The dictionary matching problem is to locate occurrences of any pattern among a set of patterns in a given text. Massive data sets abound and at the same time, there are many settings in which working space is extremely limited. We developed the first dictionary matching software for the space-constrained environment whose running time is close to linear. We use the compressed suffix tree as the underlying data structure of our algorithm. The working space of our algorithm is proportional to the optimal compression of the dictionary yet the running time is almost linear. We also contribute a succinct tool for performing constant-time lowest marked ancestor queries on a tree that is succinctly encoded as a sequence of balanced parentheses, with linear time preprocessing of the tree.

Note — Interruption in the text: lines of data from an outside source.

-- ==== Sys2Proof/Laws/Ikiva.lean ====
section
/-! SUPPORT. What the shared operations of the policy cores can do: the register banks, and the running of one instruction. -/

namespace Sys2Proof.Machine
open Sys2Proof

@[simp] theorem core_setCore_self (s : State) (c : Nat) (k : IkCore) : (s.setCore c k).core c = k := mget_mput_self _ _ _ _

theorem core_setCore_ne (s : State) {c d : Nat} (k : IkCore) (h : d ≠ c) : (s.setCore c k).core d = s.core d :=
  mget_mput_ne _ _ _ h.symm

@[simp] theorem setBank_bank (k : IkCore) (b : Bank) : (k.setBank b).bank = b := by
  unfold IkCore.setBank IkCore.bank
  by_cases h : k.level = 2 <;> simp [h]

/-- A change of a core that touches at most the bank in use, but for its message registers, and qsel. -/
def BankOnly (k k' : IkCore) : Prop :=
  k' = { k with bankN := k'.bankN, bankU := k'.bankU, qsel := k'.qsel }
    ∧ (if k.level = 2 then k'.bankN = k.bankN else k'.bankU = k.bankU) ∧ k'.bank.m = k.bank.m

theorem bankOnly_refl (k : IkCore) : BankOnly k k := ⟨rfl, by split <;> rfl, rfl⟩

theorem bankOnly_setBank (k : IkCore) (b : Bank) (h : b.m = k.bank.m) : BankOnly k (k.setBank b) := by
  refine ⟨?_, ?_, ?_⟩
  · unfold IkCore.setBank
    split <;> rfl
  · unfold IkCore.setBank
    split <;> rfl
  · rw [setBank_bank, h]

theorem bankOnly_setG (k : IkCore) (r : Nat) (v : DWord) : BankOnly k (k.setG r v) := by
  unfold IkCore.setG
  split
  · exact bankOnly_refl k
  · exact bankOnly_setBank k _ rfl

theorem bankOnly_setAcc (k : IkCore) (i : Nat) (v : BitVec 96) : BankOnly k (k.setAcc i v) := bankOnly_setBank k _ rfl

theorem bankOnly_setFlags (k : IkCore) (f : BitVec 5) : BankOnly k (k.setFlags f) := bankOnly_setBank k _ rfl

theorem bankOnly_sat {k k' : IkCore} (b : Bool) (h : BankOnly k k') : BankOnly k (k'.sat b) := by
  unfold IkCore.sat
  split
  · obtain ⟨h1, h2, h3⟩ := h
    obtain ⟨g1, g2, g3⟩ := bankOnly_setFlags k' (k'.flags ||| 16)
    have hl : k'.level = k.level := by rw [h1]
    refine ⟨?_, ?_, g3.trans h3⟩
    · rw [g1, h1]
    · rw [hl] at g2
      by_cases hk : k.level = 2
      · rw [if_pos hk] at *
        exact g2.trans h2
      · rw [if_neg hk] at *
        exact g2.trans h2
  · exact h

/-- A g register after a write of one (R537). -/
theorem setG_g (k : IkCore) (r q : Nat) (v : DWord) : (k.setG r v).g q = if q = r ∧ q ≠ 0 then v else k.g q := by
  by_cases hq : q = 0
  · simp [IkCore.g, hq]
  · by_cases hr : r = 0
    · have : q ≠ r := by omega
      simp [IkCore.setG, hr, hq]
    · by_cases h : q = r
      · simp [IkCore.g, IkCore.setG, h, hr]
      · have h' : r ≠ q := fun e => h e.symm
        simp [IkCore.g, IkCore.setG, h, hr, hq, mget_mput_ne _ _ _ h']

@[simp] theorem setG_acc (k : IkCore) (r : Nat) (v : DWord) (i : Nat) : (k.setG r v).acc i = k.acc i := by
  unfold IkCore.setG IkCore.acc
  split <;> simp

@[simp] theorem setG_flags (k : IkCore) (r : Nat) (v : DWord) : (k.setG r v).flags = k.flags := by
  unfold IkCore.setG IkCore.flags
  split <;> simp

@[simp] theorem setG_qsel (k : IkCore) (r : Nat) (v : DWord) : (k.setG r v).qsel = k.qsel := by
  unfold IkCore.setG IkCore.setBank
  repeat' split
  all_goals rfl

@[simp] theorem setAcc_g (k : IkCore) (i : Nat) (v : BitVec 96) (r : Nat) : (k.setAcc i v).g r = k.g r := by
  simp [IkCore.setAcc, IkCore.g]

@[simp] theorem setAcc_flags (k : IkCore) (i : Nat) (v : BitVec 96) : (k.setAcc i v).flags = k.flags := by
  simp [IkCore.setAcc, IkCore.flags]

@[simp] theorem setAcc_qsel (k : IkCore) (i : Nat) (v : BitVec 96) : (k.setAcc i v).qsel = k.qsel := by
  unfold IkCore.setAcc IkCore.setBank
  split <;> rfl

/-- An accumulator after a write of one. -/
theorem setAcc_acc (k : IkCore) (i j : Nat) (v : BitVec 96) : (k.setAcc i v).acc j = if j = i then v else k.acc j := by
  by_cases h : j = i
  · simp [IkCore.setAcc, IkCore.acc, h]
  · have h' : i ≠ j := fun e => h e.symm
    simp [IkCore.setAcc, IkCore.acc, h, mget_mput_ne _ _ _ h']

@[simp] theorem setFlags_flags (k : IkCore) (f : BitVec 5) : (k.setFlags f).flags = f := by
  simp [IkCore.setFlags, IkCore.flags]

@[simp] theorem setFlags_g (k : IkCore) (f : BitVec 5) (r : Nat) : (k.setFlags f).g r = k.g r := by
  simp [IkCore.setFlags, IkCore.g]

@[simp] theorem setFlags_acc (k : IkCore) (f : BitVec 5) (i : Nat) : (k.setFlags f).acc i = k.acc i := by
  simp [IkCore.setFlags, IkCore.acc]

@[simp] theorem setFlags_qsel (k : IkCore) (f : BitVec 5) : (k.setFlags f).qsel = k.qsel := by
  unfold IkCore.setFlags IkCore.setBank
  split <;> rfl

@[simp] theorem sat_g (k : IkCore) (b : Bool) (r : Nat) : (k.sat b).g r = k.g r := by
  unfold IkCore.sat
  split <;> simp

@[simp] theorem sat_acc (k : IkCore) (b : Bool) (i : Nat) : (k.sat b).acc i = k.acc i := by
  unfold IkCore.sat
  split <;> simp

@[simp] theorem sat_qsel (k : IkCore) (b : Bool) : (k.sat b).qsel = k.qsel := by
  unfold IkCore.sat
  split <;> simp

/-- The flags after a clamp: SAT is set when it clamped (R538). -/
theorem sat_flags (k : IkCore) (b : Bool) : (k.sat b).flags = if b then k.flags ||| 16 else k.flags := by
  unfold IkCore.sat
  split <;> simp

@[simp] theorem moved_bank (k : IkCore) (cyc pc : Nat) : (k.moved cyc pc).bank = k.bank := rfl
@[simp] theorem moved_g (k : IkCore) (cyc pc r : Nat) : (k.moved cyc pc).g r = k.g r := rfl
@[simp] theorem moved_acc (k : IkCore) (cyc pc i : Nat) : (k.moved cyc pc).acc i = k.acc i := rfl
@[simp] theorem moved_flags (k : IkCore) (cyc pc : Nat) : (k.moved cyc pc).flags = k.flags := rfl
@[simp] theorem moved_qsel (k : IkCore) (cyc pc : Nat) : (k.moved cyc pc).qsel = k.qsel := rfl

@[simp] theorem movedTo_core (s : State) (c cyc pc : Nat) : (s.movedTo c cyc pc).core c = (s.core c).moved cyc pc := by
  unfold State.movedTo State.spend IkCore.moved
  simp only [core_setCore_self]
  split <;> simp

theorem movedTo_core_ne (s : State) {c d : Nat} (cyc pc : Nat) (h : d ≠ c) : (s.movedTo c cyc pc).core d = s.core d := by
  unfold State.movedTo State.spend
  rw [core_setCore_ne _ _ h, core_setCore_ne _ _ h]
  rfl

/-- The one way an instruction completes: its core can issue, it has no exception, and it stays inside the text. -/
theorem issue_ready {s : State} {c len : Nat} (h : Ready s c len) (cyc : Nat) (act : State → State) :
    s.issue c cyc len none act = act (s.movedTo c cyc ((s.core c).pc + len)) := by
  obtain ⟨h1, h2⟩ := h
  have h3 : ¬ (s.core c).textLen ≤ (s.core c).pc := by omega
  have h4 : ¬ (s.core c).textLen ≤ (s.core c).pc + len := by omega
  simp [State.issue, h1, h3, h4, State.movedTo]

/-- An exception of an instruction inside the text. -/
theorem issue_exc {s : State} {c : Nat} (h1 : s.canIssue c = true) (h2 : (s.core c).pc < (s.core c).textLen) (cyc len e : Nat)
    (act : State → State) : s.issue c cyc len (some e) act = s.coreFault c e := by
  have h3 : ¬ (s.core c).textLen ≤ (s.core c).pc := by omega
  simp [State.issue, h1, h3]

/-- A core that cannot issue does nothing. -/
theorem issue_idle {s : State} {c : Nat} (h : s.canIssue c = false) (cyc len : Nat) (exc : Option Nat) (act : State → State) :
    s.issue c cyc len exc act = s := by
  simp [State.issue, h]

/-- An instruction's cycles and its move of pc change only the cores and the shared clock. -/
theorem movedTo_eq (s : State) (c cyc pc : Nat) : ∃ l, s.movedTo c cyc pc = { s with ik := { s.ik with cyc := s.ik.cyc + cyc, cores := l } } := by
  have h (k1 k2 : IkCore) : ∃ l, (({ s with ik.cyc := s.ik.cyc + cyc } : State).setCore c k1).setCore c k2
      = { s with ik := { s.ik with cyc := s.ik.cyc + cyc, cores := l } } := ⟨_, rfl⟩
  exact h _ _

/-- A register change keeps the frame of an instruction, and no launch ends. -/
theorem coreMoved_setCore {s : State} {c : Nat} (cyc pc : Nat) {k' : IkCore} (h : BankOnly ((s.core c).moved cyc pc) k') :
    CoreMoved s ((s.movedTo c cyc pc).setCore c k') c cyc pc ∧ MemKept s ((s.movedTo c cyc pc).setCore c k') c
      ∧ k'.launchId = (s.core c).launchId := by
  obtain ⟨h1, h2, h3⟩ := h
  obtain ⟨l, hl⟩ := movedTo_eq s c cyc pc
  refine ⟨⟨?_, ?_, ?_, ?_, ?_, ?_⟩, ⟨?_, ?_⟩, ?_⟩
  · rw [hl]
    rfl
  · rw [hl]
    rfl
  · intro d hd
    rw [core_setCore_ne _ _ hd, movedTo_core_ne _ _ _ hd]
  · rw [core_setCore_self, h1]
    rfl
  · rw [core_setCore_self]
    exact h2
  · rw [core_setCore_self]
    exact h3
  · rw [core_setCore_self, h1]
    rfl
  · rw [hl]
    rfl
  · rw [h1]
    rfl

/-- An instruction after which the core's launch is what it was completes with the state it leaves. -/
theorem ran_same {s t : State} {c : Nat} (h : (t.core c).launchId = (s.core c).launchId) : s.ran c t = .next t := by
  unfold State.ran
  rw [h]
  cases (s.core c).launchId <;> simp

/-- What an instruction that only changes registers does when it completes. -/
theorem ran_issueReg {s : State} {c : Nat} (hr : Ready s c 4) (cyc : Nat) (f : IkCore → IkCore)
    (h : BankOnly ((s.core c).moved cyc ((s.core c).pc + 4)) (f ((s.core c).moved cyc ((s.core c).pc + 4)))) :
    ∃ t, s.ran c (s.issueReg c cyc none f) = .next t ∧ CoreMoved s t c cyc ((s.core c).pc + 4) ∧ MemKept s t c
      ∧ t.core c = f ((s.core c).moved cyc ((s.core c).pc + 4)) := by
  obtain ⟨h1, h2, h3⟩ := coreMoved_setCore cyc ((s.core c).pc + 4) h
  refine ⟨_, ?_, h1, h2, core_setCore_self _ _ _⟩
  unfold State.issueReg
  rw [issue_ready hr]
  simp only [movedTo_core]
  exact ran_same (by rw [core_setCore_self, h3])

/-- An instruction that gives rd a value. -/
theorem writesG_of {i : Instr} {s : State} {c cyc rd : Nat} {v : DWord} {w : IkCore → DWord} (hr : Ready s c 4)
    (he : exec i s = s.ran c (s.issueReg c cyc none (fun k => k.setG rd (w k))))
    (hv : w ((s.core c).moved cyc ((s.core c).pc + 4)) = v) : WritesG i s c cyc 4 rd v := by
  obtain ⟨t, h1, h2, h3, h4⟩ := ran_issueReg hr cyc (fun k => k.setG rd (w k)) (bankOnly_setG _ _ _)
  refine ⟨t, he.trans h1, h2, h3, ?_, ?_, ?_, ?_⟩
  · intro i
    simp [h4]
  · simp [h4]
  · simp [h4]
  · intro r
    rw [h4]
    simp only [setG_g, hv, moved_g]

/-- An instruction that writes the flags. -/
theorem writesFlags_of {i : Instr} {s : State} {c cyc : Nat} {v : BitVec 5} {w : IkCore → BitVec 5} (hr : Ready s c 4)
    (he : exec i s = s.ran c (s.issueReg c cyc none (fun k => k.setFlags (w k))))
    (hv : w ((s.core c).moved cyc ((s.core c).pc + 4)) = v) : WritesFlags i s c cyc v := by
  obtain ⟨t, h1, h2, h3, h4⟩ := ran_issueReg hr cyc (fun k => k.setFlags (w k)) (bankOnly_setFlags _ _)
  refine ⟨t, he.trans h1, h2, h3, ?_, ?_, ?_, ?_⟩
  · intro r
    simp [h4]
  · intro i
    simp [h4]
  · simp [h4]
  · simp [h4, hv]

/-- An instruction that gives an accumulator a value, clamped or not. -/
theorem writesAcc_of {i : Instr} {s : State} {c cyc ad : Nat} {v : BitVec 96} {sat : Prop} {w : IkCore → BitVec 96} {b : IkCore → Bool}
    (hr : Ready s c 4) (he : exec i s = s.ran c (s.issueReg c cyc none (fun k => (k.setAcc ad (w k)).sat (b k))))
    (hv : w ((s.core c).moved cyc ((s.core c).pc + 4)) = v)
    (hb : b ((s.core c).moved cyc ((s.core c).pc + 4)) = true ↔ sat) : WritesAcc i s c cyc ad v sat := by
  obtain ⟨t, h1, h2, h3, h4⟩ := ran_issueReg hr cyc (fun k => (k.setAcc ad (w k)).sat (b k)) (bankOnly_sat _ (bankOnly_setAcc _ _ _))
  refine ⟨t, he.trans h1, h2, h3, ?_, ?_, ?_, ?_, ?_⟩
  · intro r
    simp [h4]
  · simp [h4]
  · intro h
    simp [h4, sat_flags, hb.mpr h]
  · intro h
    have : b ((s.core c).moved cyc ((s.core c).pc + 4)) = false := by
      cases hh : b ((s.core c).moved cyc ((s.core c).pc + 4))
      · rfl
      · exact absurd (hb.mp hh) h
    simp [h4, sat_flags, this]
  · intro j
    rw [h4]
    simp only [sat_acc, setAcc_acc, hv, moved_acc]

end Sys2Proof.Machine
end

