/-- Settles O44: each instruction by the conditions on its operands; what it then does is its queue operation. -/
theorem queueInstructionsComplete : Obligations.QueueInstructionsComplete := by
  intro s c rd r1 r2 mode hr k a m
  refine ⟨fun h2 ha => ⟨?datagram, fun hc hm => ?channel⟩, ?recv, ?chopen, ?chclose⟩
  case datagram => exact actsWith_of hr (execIkSend_dest h2 ha) (fun _ => rfl)
  case channel => exact actsWith_of hr (execIkSend_chan hm h2 ha hc) (fun _ => rfl)
  case recv =>
    rw [if_congr (recv_regs_iff rd) rfl rfl]
    split
    · next h =>
      change execIkRecv c rd r1 s = _
      simp only [execIkRecv, if_neg h]
      rw [issue_ready hr]
    · next h =>
      change execIkRecv c rd r1 s = _
      simp only [execIkRecv, if_pos (not_not.mp h)]
      rw [issue_exc hr.1 (by omega)]
  case chopen =>
    split
    · next h =>
      have h0 : ¬ a / 2 ^ 12 ≠ 0 := by omega
      exact actsWith_of (f := fun x => if a / 2 ^ 12 ≠ 0 then (0xFFFF + 2 ^ 16 * resBadtag, x) else
        ((if (x.chanOpen c c a).1 = resOk then (x.chanOpen c c a).2.1 else 0xFFFF) + 2 ^ 16 * (x.chanOpen c c a).1, (x.chanOpen c c a).2.2))
        hr rfl (fun x => if_neg h0)
    · next h => exact writesG_queueOp (n := 0x7FFFF) hr rfl (fun x _ _ => if_pos (show a / 2 ^ 12 ≠ 0 by omega)) rfl
  case chclose =>
    split
    · next h => exact actsWith_of hr rfl (fun x => if_neg (show ¬ a / 2 ^ 13 ≠ 0 by omega))
    · next h => exact writesG_queueOp (n := 7) hr rfl (fun x _ _ => if_pos (show a / 2 ^ 13 ≠ 0 by omega)) rfl

end Sys2Proof.Machine
end

section
/-! What a datagram leaves in its queue (R462 to R466), the device writes (R552), and LOGEV and DRD (R553, R554). -/

namespace Sys2Proof.Machine
open Sys2Proof
set_option Elab.async false

/-! Results left in rd. -/

/-- An action that leaves the policy cores as they are completes its instruction, which gives rd its result. -/
theorem ran_setG {s y : State} {c cyc pc : Nat} (hy : y.ik = (s.movedTo c cyc pc).ik) (rd : Nat) (v : DWord) :
    let t := y.setCore c ((y.core c).setG rd v)
    s.ran c t = .next t ∧ MemKept s t c ∧ AccKept s t c ∧ ∀ r, (t.core c).g r = if r = rd ∧ r ≠ 0 then v else (s.core c).g r := by
  intro t
  have hc : y.core c = (s.core c).moved cyc pc := by
    rw [State.core, hy]
    exact movedTo_core s c cyc pc
  have ht : t.core c = ((s.core c).moved cyc pc).setG rd v := by rw [core_setCore_self, hc]
  obtain ⟨-, hmem, hid⟩ := coreMoved_setCore cyc pc (bankOnly_setG ((s.core c).moved cyc pc) rd v)
  refine ⟨ran_same (by rw [ht, hid]), ⟨?_, ?_⟩, fun i => ?_, fun r => ?_⟩
  · rw [ht, ← hmem.1, core_setCore_self]
  · exact (congrArg Ikiva.table hy).trans (movedTo_table s c cyc pc)
  · rw [ht]
    simp
  · rw [ht, setG_g, moved_g]

/-! Observed events leave the queues and the registers. -/

/-- A view that sees neither the counters nor the draws sees nothing of a counted event. -/
theorem count_keeps {β : Type} {g : State → β} (hob : ∀ (s : State) o, g { s with ob := o } = g s)
    (hfree : ∀ (s : State) n, g { s with free := n } = g s) (s : State) (src : Nat) (t : ObsTags) : g (s.count src t) = g s := by
  unfold State.count
  split
  · refine foldl_keeps g _ _ (fun x i => ?_) s
    dsimp only
    split
    · split
      · exact hob _ _
      · exact (hob _ _).trans (hfree _ _)
    · rfl
  · rfl

@[simp] theorem count_me (s : State) (src : Nat) (t : ObsTags) : (s.count src t).me = s.me :=
  count_keeps (g := State.me) (fun _ _ => rfl) (fun _ _ => rfl) s src t

@[simp] theorem count_regs (s : State) (src : Nat) (t : ObsTags) : (s.count src t).regs = s.regs :=
  count_keeps (g := State.regs) (fun _ _ => rfl) (fun _ _ => rfl) s src t

theorem qAccept_me (s : State) (q : Nat) (m : QMsg) : (s.qAccept q m).me = { s.me with
    queues := mput [] s.me.queues q (s.qMsgs q ++ [{ m with lost := mget false s.me.lost q }]), lost := mput false s.me.lost q false } :=
  count_me _ _ _

/-- A datagram dropped with POL out of reset leaves the queues, and marks the next one LOST (R466). -/
theorem qDrop_me {s : State} (h : s.inReset 3 = false) (q source : Nat) :
    (s.qDrop q source false).me = { s.me with lost := mput false s.me.lost q true } := by
  simp [State.qDrop, h, State.satAdd]

theorem qDrop_noted {s : State} (h : s.inReset 3 = false) (q source : Nat) : (s.qDrop q source false).rf Reg.ME_FELL_DROP = 1 := by
  have hk : (Reg.ME_QDROP_DROPS q).key ≠ Reg.ME_FELL_DROP.key := by
    simp only [Fld.key, Reg.ME_QDROP_DROPS, Reg.ME_QDROP, Reg.ME_FELL_DROP, Reg.ME_FELL]
    omega
  rw [State.rf, State.qDrop, count_regs]
  simp only [h, Bool.false_eq_true, if_false, Bool.or_self, State.emit_regs]
  exact (State.rf_wr_ne _ _ hk).trans (State.rf_wr_self _ _ _)

/-! A datagram to a queue (R456, R463 to R466). -/

theorem qAccepts_datagram (s : State) (q : Nat) : s.qAccepts q false = true ↔ s.rf (Reg.ME_QCFG_ACCEPT q) ≠ 1 := by
  unfold State.qAccepts
  split <;> simp_all

/-- The queue takes datagrams: it is enabled and not set for channels only (R463, Table 11.11). -/
abbrev TakesDatagrams (s : State) (q : Nat) : Prop := s.rb (Reg.ME_QCFG_ENABLE q) = true ∧ s.rf (Reg.ME_QCFG_ACCEPT q) ≠ 1

theorem sendQueue_reserved {s : State} {q : Nat} {m : QMsg} (hq : q < 16) (hm : m.source < 16) : s.sendQueue q m = (resBadtag, s) := by
  have h : sendTo q m.source = false := by simp [sendTo]; omega
  simp [State.sendQueue, h]

theorem sendQueue_closed {s : State} {q : Nat} {m : QMsg} (hq : 16 ≤ q) (h : ¬ TakesDatagrams s q) : s.sendQueue q m = (resClosed, s) := by
  have hto : sendTo q m.source = true := by simp [sendTo, hq]
  have hno : (!s.rb (Reg.ME_QCFG_ENABLE q) || !s.qAccepts q false) = true := by
    rw [TakesDatagrams, ← qAccepts_datagram] at h
    simpa [Decidable.imp_iff_not_or] using h
  simp only [State.sendQueue, hto, hno, Bool.not_true, Bool.false_eq_true, if_false, if_true]

/-- A datagram to a queue that takes it is appended where there is room, and else dropped. -/
theorem sendQueue_taken {s : State} {q : Nat} {m : QMsg} (hq : 16 ≤ q) (h : TakesDatagrams s q) (hr : s.inReset 3 = false) :
    s.sendQueue q m = if s.qLen q < s.qDepth q then (resOk, s.qAccept q { m with chan := false, cseq := 0, channel := 0xFFFF })
      else (resQfull, s.qDrop q m.source false) := by
  have hto : sendTo q m.source = true := by simp [sendTo, hq]
  have hno : (!s.rb (Reg.ME_QCFG_ENABLE q) || !s.qAccepts q false) = false := by simp [h.1, (qAccepts_datagram s q).mpr h.2]
  have hready : s.qReady q = true ↔ s.qLen q < s.qDepth q := by simp [State.qReady, hr]
  simp only [State.sendQueue, hto, hno, Bool.not_true, Bool.false_eq_true, if_false, hready]

theorem inReset_of_canIssue {s : State} {c : Nat} (h : s.canIssue c = true) : s.inReset 3 = false := by
  simp only [State.canIssue, Bool.and_eq_true, Bool.not_eq_true'] at h
  exact h.2

theorem movedTo_keeps_engine (s : State) (c cyc pc : Nat) : (s.movedTo c cyc pc).me = s.me ∧ (s.movedTo c cyc pc).regs = s.regs
    ∧ (s.movedTo c cyc pc).inReset 3 = s.inReset 3 ∧ (s.movedTo c cyc pc).qLen = s.qLen ∧ (s.movedTo c cyc pc).qDepth = s.qDepth := by
  obtain ⟨l, hl⟩ := movedTo_eq s c cyc pc
  rw [hl]
  exact ⟨rfl, rfl, rfl, rfl, rfl⟩

/-- Settles O43: the instruction sends to its queue, and what the queue does with a datagram turns on whether it takes datagrams and has
room. -/
theorem datagramResults : Obligations.DatagramResults := by
  intro s c rd r1 r2 mode hr a q took
  refine ⟨fun h => ?illegal, fun hm h2 ha => send_badtag hr hm h2 ha, fun h2 ha hq => ?reserved, fun h2 ha hq hlt => ?queue⟩
  case illegal =>
    change execIkSend c rd r1 r2 mode s = _
    simp only [execIkSend, if_pos h, State.queueOp]
    rw [issue_exc hr.1 (by omega)]
  case reserved =>
    have hsend (x : State) : x.sendDest c q (sendMsg (s.core c) c r1 r2) = (resBadtag, x) :=
      (sendDest_queue x c (by omega) _).trans (sendQueue_reserved hq (Nat.lt_trans c.isLt (by decide)))
    exact writesG_queueOp hr (execIkSend_dest h2 ha) (fun x _ _ => hsend x) rfl
  case queue =>
    have hdest (x : State) : x.sendDest c q (sendMsg (s.core c) c r1 r2) = x.sendQueue q (sendMsg (s.core c) c r1 r2) :=
      sendDest_queue x c hlt _
    have he := execIkSend_dest (c := c) (rd := rd) (r1 := r1) h2 ha
    have htag : bitsOf a 31 16 = a / 2 ^ 16 := Nat.mod_eq_of_lt (by omega)
    refine ⟨fun ht hroom => ?accepted, fun ht hfull => ?dropped, fun ht => ?closed⟩
    case closed =>
      refine writesG_queueOp hr he (fun x hme hregs => (hdest x).trans (sendQueue_closed hq ?_)) rfl
      rwa [TakesDatagrams, State.rb, State.rf_congr hregs, State.rf_congr hregs]
    all_goals
      rw [queueOp_ready hr, hdest] at he
      obtain ⟨hme, hregs, hup, hlen, hdepth⟩ := movedTo_keeps_engine s c 4 ((s.core c).pc + 4)
      rw [sendQueue_taken hq (by rwa [TakesDatagrams, State.rb, State.rf_congr hregs, State.rf_congr hregs])
        (hup.trans (inReset_of_canIssue hr.1)), hlen, hdepth] at he
    case accepted =>
      rw [if_pos hroom] at he
      obtain ⟨ht, hmem, hacc, hg⟩ := ran_setG (eventBlind_ik.qAccept (s.movedTo c 4 ((s.core c).pc + 4)) q _) rd (BitVec.ofNat 64 resOk)
      have hqueues := congrArg Engine.queues (qAccept_me (s.movedTo c 4 ((s.core c).pc + 4)) q
        { sendMsg (s.core c) c r1 r2 with chan := false, cseq := 0, channel := 0xFFFF })
      rw [State.qMsgs, hme] at hqueues
      refine ⟨_, he.trans ht, ?_, fun p hp => ?_, hmem, hacc, hg⟩
      · refine (congrArg (mget [] · q) hqueues).trans ((mget_mput_self _ _ _ _).trans ?_)
        rw [← htag]
        rfl
      · exact (congrArg (mget [] · p) hqueues).trans (mget_mput_ne _ _ _ hp.symm)
    case dropped =>
      rw [if_neg (Nat.not_lt.mpr hfull)] at he
      obtain ⟨ht, hmem, hacc, hg⟩ := ran_setG (eventBlind_ik.qDrop (s.movedTo c 4 ((s.core c).pc + 4)) q _ false) rd (BitVec.ofNat 64 resQfull)
      have hup' := hup.trans (inReset_of_canIssue hr.1)
      have hdrop := qDrop_me hup' q c.val
      rw [hme] at hdrop
      have hqueues := congrArg Engine.queues hdrop
      have hlost : _ = mput false s.me.lost q true := congrArg Engine.lost hdrop
      exact ⟨_, he.trans ht, hqueues, (congrArg (mget false · q) hlost).trans (mget_mput_self _ _ _ _), qDrop_noted hup' q c.val, hmem, hacc, hg⟩

/-! Device writes under a duty (R552). -/

/-- A device instruction by its duty and the range of its operands. -/
theorem deviceWrites_of {i : Instr} {s : State} {c : Fin 8} {rd : Fin 32} {duty : Nat} {ok : Bool} {inRange : Prop} {act : State → State}
    (hr : Ready s c 4) (he : exec i s = s.ran c (s.deviceOp c rd duty ok act)) (hok : ok = true ↔ inRange) :
    DeviceWrites i s c rd duty inRange act := by
  refine ⟨fun hd => ?_, fun hd hn => ?_, fun hd hin => ?_⟩
  · refine he.trans (congrArg (s.ran c) ?_)
    rw [State.deviceOp, hd]
    exact issue_exc hr.1 (by omega) _ _ _ _
  · have hno : ok = false := Bool.eq_false_iff.mpr (fun h => hn (hok.mp h))
    refine writesG_of (w := fun _ => 7) hr (he.trans (congrArg (s.ran c) ?_)) rfl
    rw [State.deviceOp, hd, hno]
    rfl
  · refine he.trans (congrArg (s.ran c) ?_)
    rw [State.deviceOp, hd, hok.mpr hin, if_pos rfl, issue_ready hr, movedTo_core]
    rfl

This tool should be useful in many other applications.

Download here

Installation Instructions

  1. Download and install SDSL, the Succinct Data Structures Library from https://github.com/simongog/sdsl
  2. Extract the files using the Linux command tar -xvzf dictMatchCST.gz
  3. Compile the dictMatchCST.cpp file.
  4. Compile program in Linux:
    g++ -O3 -DNDEBUG -funroll-loops -I${HOME}/include/ -L${HOME}/lib/ -o dictMatch dictMatchCST.cpp -lsdsl -ldivsufsort -ldivsufsort64

    Run program in Linux:
    LD_LIBRARY_PATH=$LD_LIBRARY_PATH:path_to_libdivsufsort_lib_directory ./dictMatch pats.txt text.txt

    The file CST_dt.cpp specifies the data structure for the CST and implementations of compressed suffix array and compressed LCP arrays to use as components.

Input Files

  1. Dictionary of new-line separated patterns
  2. Text to search for patterns

NOTE: neither text nor any pattern should contain an end of line character or a #.
These special characters are specified in the file CST_LMA.cpp and are easily modified.